Abstract:New data sources, and artificial intelligence (AI) methods to extract information from them are becoming plentiful, and relevant to decision making in many societal applications. An important example is street view imagery, available in over 100 countries, and considered for applications such as assessing built environment aspects in relation to community health outcomes. Relevant to such uses, important examples of bias in the use of AI are evident when decision-making based on data fails to account for the robustness of the data, or predictions are based on spurious correlations. To study this risk, we utilize 2.02 million GSV images along with health, demographic, and socioeconomic data from New York City. Initially, we demonstrate that built environment characteristics inferred from GSV labels at the intra-city level may exhibit inadequate alignment with the ground truth.

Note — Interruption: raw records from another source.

theorem sparseMap_ok {α : Type} [DecidableEq α] (d : α) (f : α → α) (l : Sparse α) (h : sparseOk d l = true) :
    sparseOk d (sparseMap d f l) = true := by
  induction l with
  | nil => rfl
  | cons x t ih =>
    obtain ⟨k, v⟩ := x
    rw [sparseOk_cons] at h
    unfold sparseMap at *
    rw [List.map_cons, List.filter_cons]
    split
    · rename_i hd
      rw [sparseOk_cons]
      refine ⟨by simpa using hd, fun e he => ?_, ih h.2.2⟩
      obtain ⟨y, hy, rfl⟩ := List.mem_map.1 (List.mem_filter.1 he).1
      exact h.2.1 y hy
    · exact ih h.2.2

theorem State.keeps_periodEnd (s : State) (z : Fin 4) : s.Keeps (s.periodEnd z) := by
  unfold State.periodEnd
  exact ((s.keeps_onZone z _ (sparseMap_ok _ _ _)).trans (State.keeps_freshen _ z)).trans
    (State.keeps_watchPeriodEnd _ z)

theorem State.keeps_goStale (s : State) (z : Fin 4) : s.Keeps (s.goStale z) := by
  unfold State.goStale
  dsimp only
  exact (((s.keeps_onZone z _ id).trans (State.keeps_mark _ _ _ _)).trans (State.keeps_onLink _ _ _)).trans
    (State.keeps_onZone _ _ _ (sparseMap_ok _ _ _))

theorem foldl_addLevel_ok (level : Nat) (ns : List Nat) (m : Sparse Bin) (h : sparseOk Bin.cleared m = true) :
    sparseOk Bin.cleared (ns.foldl (addLevel level) m) = true := by
  induction ns generalizing m with
  | nil => exact h
  | cons n t ih => exact ih _ (sparseSet_ok _ _ h)

theorem integrate_ok (w : Window) (buffer : List SweepLevel) (m : Sparse Bin) (h : sparseOk Bin.cleared m = true) :
    sparseOk Bin.cleared (integrate w buffer m) = true := by
  unfold integrate
  induction buffer generalizing m with
  | nil => exact h
  | cons l t ih => exact ih _ (foldl_addLevel_ok _ _ _ h)

theorem State.keeps_validFrame (s : State) (z : Fin 4) : s.Keeps (s.validFrame z) := by
  unfold State.validFrame
  dsimp only
  refine (s.keeps_onLink z _).trans (State.keeps_onZone _ _ _ fun h => ?_)
  split <;> exact h

theorem State.keeps_sweepEnd (s : State) (z : Fin 4) (w : SweepWork) : s.Keeps (s.sweepEnd z w) := by
  unfold State.sweepEnd
  dsimp only
  split
  · exact s.keeps_onLink z _
  · have k := (s.keeps_onLink z fun l => l.ended w.damaged).trans
      (State.keeps_onZone _ z (fun zone => zone.integrated s.site.window w.buffer) (integrate_ok _ _ _))
    split
    · exact k.trans (State.keeps_periodEnd _ z)
    · exact k

theorem State.keeps_sweepFrame (s : State) (z : Fin 4) (number first : Half) (stride flags : Byte)
    (levels : List Byte) : s.Keeps (s.sweepFrame z number first stride flags levels) := by
  unfold State.sweepFrame
  dsimp only
  split
  · exact (s.keeps_onLink z _).trans (State.keeps_sweepEnd _ _ _)
  · exact s.keeps_onLink z _

end Sys2Proof.Machine
end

We also find that the average individual-level behavior of physical inactivity significantly mediates the impact of built environment features by census tract, as measured through GSV. Finally, using a causal framework which accounts for these mediators of environmental impacts on health, we find that altering 10% of samples in the two lowest tertiles would result in a 4.17 (95% CI 3.84 to 4.55) or 17.2 (95% CI 14.4 to 21.3) times bigger decrease on the prevalence of obesity or diabetes, than the same proportional intervention on the number of crosswalks by census tract. This work illustrates important issues of robustness and model specification for informing effective allocation of interventions using new data sources.